The unsafety comes from the next method, where we'll have to (essentially) convert something of type &mut &mut T to &mut T, which is generally unsafe. However, as long as we ensure that next isn't allowed to alias these mutable references, we should be fine. There may be some other subtle issues, so I won't guarantee that this is sound. For what it's worth, MIRI doesn't find any problems with this.

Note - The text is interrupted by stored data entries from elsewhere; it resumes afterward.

/-! ### Under the invariant -/

/-- A host access is refused as undefined or answers a next state. -/
theorem hostEvent_outcome (s : State) (a : Access) :
    hostEvent s a = .refused .undefinedAccess ∨ ∃ t, hostEvent s a = .next t := by
  unfold hostEvent accessRegister
  split
  · split
    · exact .inl rfl
    · split
      · split
        · exact .inr ⟨_, rfl⟩
        · exact .inl rfl
      · split
        · exact .inr ⟨_, rfl⟩
        · exact .inl rfl
  · exact .inl rfl

/-- An event of an unmarked block answers a next state: the ENCODING step because the invariant gives it all it reads. -/
theorem Inv.step_next_of_ofBlock {s : State} {e : Event} {rest : List Event} (h : Inv s) (hf : s.fault = none)
    (hs : s.schedule = e :: rest) (he : e.ofBlock = true) : ∃ t, step s = .next t := by
  have hrule : ∀ rule, blockStep { s with schedule := rest } rule = rule := blockStep_unmarked (by exact hf)
  have hstep := step_event h.config hs
  cases e with
  | host | colorLayer | transferDone | transferFailed | clock | reset => cases he
  | accept k =>
    obtain ⟨t, ht, -⟩ := acceptCommand_cases { s with schedule := rest } k
    exact ⟨t, hstep.trans ((hrule _).trans ht)⟩
  | endCooldown =>
    have hanswer := hstep.trans (hrule _)
    split at hanswer <;> exact ⟨_, hanswer⟩
  | encode =>
    by_cases hst : s.st = .encoding
    · obtain ⟨pt, r, hready⟩ | ⟨bytes, pos, p, -, hshort⟩ := h.encode_cases hf hst hs
      · exact ⟨_, hready.step_eq⟩
      · exact ⟨_, hshort⟩
    · exact ⟨_, hstep.trans ((hrule _).trans (if_neg hst))⟩

/-- Everything a step of a state with the invariant can answer. -/
theorem Inv.step_outcome {s : State} (h : Inv s) :
    (∃ t, step s = .next t) ∨
      (∃ p, s.fault = some (.streamUnderrun p) ∧ step s = .fault (.streamUnderrun p)) ∨
      ∃ a rest, s.schedule = .host a :: rest ∧ step s = .refused .undefinedAccess := by
  cases hs : s.schedule with
  | nil => exact .inl ⟨s, step_wait h.config hs⟩
  | cons e rest =>
    cases hblock : e.ofBlock with
    | true =>
      match hf : s.fault with
      | some (.streamUnderrun p) => exact .inr (.inl ⟨p, rfl, step_marked h.config hf hs hblock⟩)
      | none => exact .inl (h.step_next_of_ofBlock hf hs hblock)
    | false =>
      have hstep := step_event h.config hs
      cases e with
      | accept | endCooldown | encode => cases hblock
      | colorLayer | transferDone | transferFailed | clock | reset => exact .inl ⟨_, hstep⟩
      | host a =>
        obtain hrefused | ⟨t, hnext⟩ := hostEvent_outcome { s with schedule := rest } a
        · exact .inr (.inr ⟨a, rest, rfl, hstep.trans hrefused⟩)
        · exact .inl ⟨t, hstep.trans hnext⟩

/-- Settles O52: a step of a state with the invariant has no other stops than the two. -/
theorem invariantLimitsTheStops : Obligations.InvariantLimitsTheStops := by
  intro s h
  refine ⟨fun f hstop => ?_, fun q hstop => ?_⟩
  · obtain ⟨t, ht⟩ | ⟨p, hf, hp⟩ | ⟨a, rest, hs, hrefused⟩ := h.step_outcome
    · cases ht.symm.trans hstop
    · cases hp.symm.trans hstop
      exact ⟨p, hf, rfl⟩
    · cases hrefused.symm.trans hstop
  · obtain ⟨t, ht⟩ | ⟨p, hf, hp⟩ | ⟨a, rest, hs, hrefused⟩ := h.step_outcome
    · cases ht.symm.trans hstop
    · cases hp.symm.trans hstop
    · cases hrefused.symm.trans hstop
      exact ⟨rfl, a, rest, hs⟩

end Sys2Proof.Machine
end

section
/-! PROOF. What the events write (R154 and the rules of the registers): for each register or group of them, the events that
change it and to what. -/

namespace Sys2Proof.Machine

/-! ### The buffer, and the state outside the block -/

/-- No command writes the configuration, the buffer, the clock, the log or the schedule. -/
theorem CommandEffect.keeps {i : Instr} {s t : State} (h : CommandEffect i s t) :
    t.cfg = s.cfg ∧ t.buf = s.buf ∧ t.now = s.now ∧ t.txlog = s.txlog ∧ t.schedule = s.schedule := by
  cases h with
  | rejected | configError | configured | showTaken | clearTaken | rateReported => exact ⟨rfl, rfl, rfl, rfl, rfl⟩

theorem AcceptEffect.keeps {k : Nat} {s t : State} (h : AcceptEffect k s t) :
    t.cfg = s.cfg ∧ t.buf = s.buf ∧ t.now = s.now ∧ t.txlog = s.txlog ∧ t.schedule = s.schedule := by
  cases h with
  | held | illegal => exact ⟨rfl, rfl, rfl, rfl, rfl⟩
  | command w hw i hd hr t ht => exact ht.keeps

theorem EncodeEffect.keeps {s t : State} (h : EncodeEffect s t) :
    t.cfg = s.cfg ∧ t.now = s.now ∧ t.schedule = s.schedule := by
  cases h with
  | underrun | empty | sent => exact ⟨rfl, rfl, rfl⟩

/-- Setting an outcome keeps the bytes of every record. -/
@[simp] theorem setLastOutcome_bytes (log : List TxRecord) (o : TxOutcome) :
    (setLastOutcome log o).map TxRecord.bytes = log.map TxRecord.bytes := by
  induction log with
  | nil => rfl
  | cons r rest ih =>
    cases rest with
    | nil => rfl
    | cons r' rest => rw [setLastOutcome, List.map_cons, ih, ← List.map_cons]

/-- The ENCODING step takes no record off the log. -/
theorem EncodeEffect.log_grows {s t : State} (h : EncodeEffect s t) :
    ∃ sent, t.txlog.map TxRecord.bytes = s.txlog.map TxRecord.bytes ++ sent := by
  cases h with
  | underrun | empty => exact ⟨[], (List.append_nil _).symm⟩
  | sent buf pos len xlen bytes hx hb => exact ⟨[bytes], List.map_append⟩

/-- Every event keeps the configuration and the events to come, and only the clock's moves the clock. -/
theorem EventEffect.keeps {e : Event} {s t : State} (h : EventEffect s e t) :
    t.cfg = s.cfg ∧ t.schedule = s.schedule ∧
      (t.now = s.now ∨ ∃ ticks, e = .clock ticks ∧ t.now = s.now + ticks) := by
  cases h with
  | clock ticks => exact ⟨rfl, rfl, .inr ⟨ticks, rfl, rfl⟩⟩
  | accept k t hf h =>
    obtain ⟨hcfg, -, hnow, -, hschedule⟩ := h.keeps
    exact ⟨hcfg, hschedule, .inl hnow⟩
  | encoded t hf hst hrun h =>
    obtain ⟨hcfg, hnow, hschedule⟩ := h.keeps
    exact ⟨hcfg, hschedule, .inl hnow⟩
  | written | read | cooldownOver | cooldownNotEnabled | encodeNotEnabled | offered | done | doneIgnored | failed
  | failedIgnored | reset => exact ⟨rfl, rfl, .inl rfl⟩

/-- No event takes a record off the log. -/
theorem EventEffect.log_grows {e : Event} {s t : State} (h : EventEffect s e t) :
    ∃ sent, t.txlog.map TxRecord.bytes = s.txlog.map TxRecord.bytes ++ sent := by
  cases h with
  | accept k t hf h =>
    obtain ⟨-, -, -, hlog, -⟩ := h.keeps
    exact ⟨[], by rw [hlog, List.append_nil]⟩
  | encoded t hf hst hrun h => exact h.log_grows
  | done | failed => exact ⟨[], (setLastOutcome_bytes _ _).trans (List.append_nil _).symm⟩
  | written | read | cooldownOver | cooldownNotEnabled | encodeNotEnabled | offered | doneIgnored | failedIgnored | clock
  | reset => exact ⟨[], (List.append_nil _).symm⟩

/-- An event that changes the buffer is the ENCODING step or reset. -/
theorem EventEffect.buf_changed {e : Event} {s t : State} (h : EventEffect s e t) (hne : t.buf ≠ s.buf) :
    (e = .encode ∧ s.st = .encoding) ∨ (e = .reset ∧ t.buf = []) := by
  cases h with
  | encoded t hf hst => exact .inl ⟨rfl, hst⟩
  | reset => exact .inr ⟨rfl, rfl⟩
  | accept k t hf h =>
    obtain ⟨-, hbuf, -⟩ := h.keeps
    exact absurd hbuf hne
  | written | read | cooldownOver | cooldownNotEnabled | encodeNotEnabled | offered | done | doneIgnored | failed
  | failedIgnored | clock => exact absurd rfl hne

/-- Settles O55: a step with no event changes nothing, and only two events change the buffer. -/
theorem onlyEncodingWritesTheBuffer : Obligations.OnlyEncodingWritesTheBuffer := by
  intro s t ht hne
  obtain ⟨-, ⟨-, rfl⟩ | ⟨e, rest, hs, he⟩⟩ := step_cases ht
  · exact absurd rfl hne
  · obtain ⟨rfl, hst⟩ | ⟨rfl, hbuf⟩ := he.buf_changed hne
    · exact .inl ⟨rest, hs, hst⟩
    · exact .inr ⟨rest, hs, hbuf⟩

/-- Settles O56: no event writes the configuration, the clock's alone moves the clock, and a record that is on the log keeps
its bytes. -/
theorem outsideStateOnlyGrows : Obligations.OutsideStateOnlyGrows := by
  intro s t ht
  obtain ⟨-, ⟨-, rfl⟩ | ⟨e, rest, hs, he⟩⟩ := step_cases ht
  · exact ⟨rfl, le_rfl, fun hne => absurd rfl hne, [], (List.append_nil _).symm⟩
  · obtain ⟨hcfg, -, hnow | ⟨ticks, rfl, hnow⟩⟩ := he.keeps
    · exact ⟨hcfg, hnow.ge, fun hne => absurd hnow hne, he.log_grows⟩
    · exact ⟨hcfg, hnow ▸ Nat.le_add_right _ _, fun _ => ⟨ticks, rest, hs, hnow⟩, he.log_grows⟩

/-! ### The sequencer state (R154) -/

/-- The command that changes the sequencer state. -/
theorem CommandEffect.transition {i : Instr} {s t : State} (h : CommandEffect i s t) (hne : t.st ≠ s.st) :
    (i = .init ∧ s.st = .unconfigured ∧
        ((t.st = .cooldown ∧ t.err = .ok) ∨ (t.st = .cfgError ∧ (t.err = .cfgPattern ∨ t.err = .cfgCapacity)))) ∨
      ∃ n sc, (i = .showFrame n sc ∨ i = .clear n) ∧ n.toNat ≤ s.cfg.maxLeds ∧ s.st = .idle ∧ t.st = .encoding := by
  cases h with
  | rejected | rateReported => exact absurd rfl hne
  | configError e he hst => exact .inl ⟨rfl, hst, .inr ⟨rfl, he⟩⟩
  | configured pt hpt hcap hst => exact .inl ⟨rfl, hst, .inl ⟨rfl, rfl⟩⟩
  | showTaken n x hst hn => exact .inr ⟨n, x, .inl rfl, hn, hst, rfl⟩
  | clearTaken n hst hn => exact .inr ⟨n, 0, .inr rfl, hn, hst, rfl⟩

/-- An acceptance that changes the sequencer state accepts a command that does. -/
theorem AcceptEffect.transition {k : Nat} {s t : State} (h : AcceptEffect k s t) (hne : t.st ≠ s.st) :
    ∃ w, s.held[k]? = some w ∧
      ((decode w = .ok .init ∧ s.st = .unconfigured ∧
          ((t.st = .cooldown ∧ t.err = .ok) ∨ (t.st = .cfgError ∧ (t.err = .cfgPattern ∨ t.err = .cfgCapacity)))) ∨
        ∃ n sc, (decode w = .ok (.showFrame n sc) ∨ decode w = .ok (.clear n)) ∧ n.toNat ≤ s.cfg.maxLeds ∧
          s.st = .idle ∧ t.st = .encoding) := by
  cases h with
  | held | illegal => exact absurd rfl hne
  | command w hw i hd hr t ht =>
    refine ⟨w, hw, ?_⟩
    obtain ⟨rfl, hinit⟩ | ⟨n, sc, rfl | rfl, htaken⟩ := ht.transition hne
    · exact .inl ⟨hd, hinit⟩
    · exact .inr ⟨n, sc, .inl hd, htaken⟩
    · exact .inr ⟨n, sc, .inr hd, htaken⟩

/-- The state the ENCODING step leaves to, by the length of the frame. -/
theorem EncodeEffect.transition {s t : State} (h : EncodeEffect s t) (hne : t.st ≠ s.st) :
    (t.st = .transmitting ∧ t.xferLen ≠ 0) ∨ (t.st = .cooldown ∧ t.xferLen = 0) := by
  cases h with
  | underrun => exact absurd rfl hne
  | empty => exact .inr ⟨rfl, rfl⟩
  | sent buf pos len xlen bytes hx => exact .inl ⟨rfl, hx⟩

impl<'a> Iterator for StatusRegisterIterMut<'a> {
    type Item = &'a mut bool;

    // Invariant to keep: index is 0, 1, 2 or 3
    // Every call, this increments by one, capped at 3
    // index should never be 0 on two different calls
    // and similarly for 1 and 2.
    fn next(&mut self) -> Option<Self::Item> {
        let result = unsafe {
            match self.index {
                // Safety: Since each of these three branches are
                // executed exactly once, we hand out no more than one mutable reference
                // to each part of self.status
                // Since self.status is valid for 'a
                // Each partial borrow is also valid for 'a
                0 => &mut *(&mut self.status.CarryFlag as *mut _),
                1 => &mut *(&mut self.status.ZeroFlag as *mut _),
                2 => &mut *(&mut self.status.OverflowFlag as *mut _),
                _ => return None
            }
        };
        // If self.index isn't 0, 1 or 2, we'll have already returned
        // So this bumps us up to 1, 2 or 3.
        self.index += 1;
        Some(result)
    }
}

(playground)

Upsides:

• No allocations.
• Simple iterator type name.
• No external dependencies.

Downsides:

• Complicated to implement. To successfully use unsafe, you need to be very familiar with what is and isn't allowed. This part of the answer took me the longest by far to make sure I wasn't doing something wrong.
• Unsafety infects the module. Within the module defining this iterator, I could "safely" cause unsoundness by messing with the status or index fields of StatusRegisterIterMut. The only thing allowing encapsulation is that outside of this module, those fields aren't visible.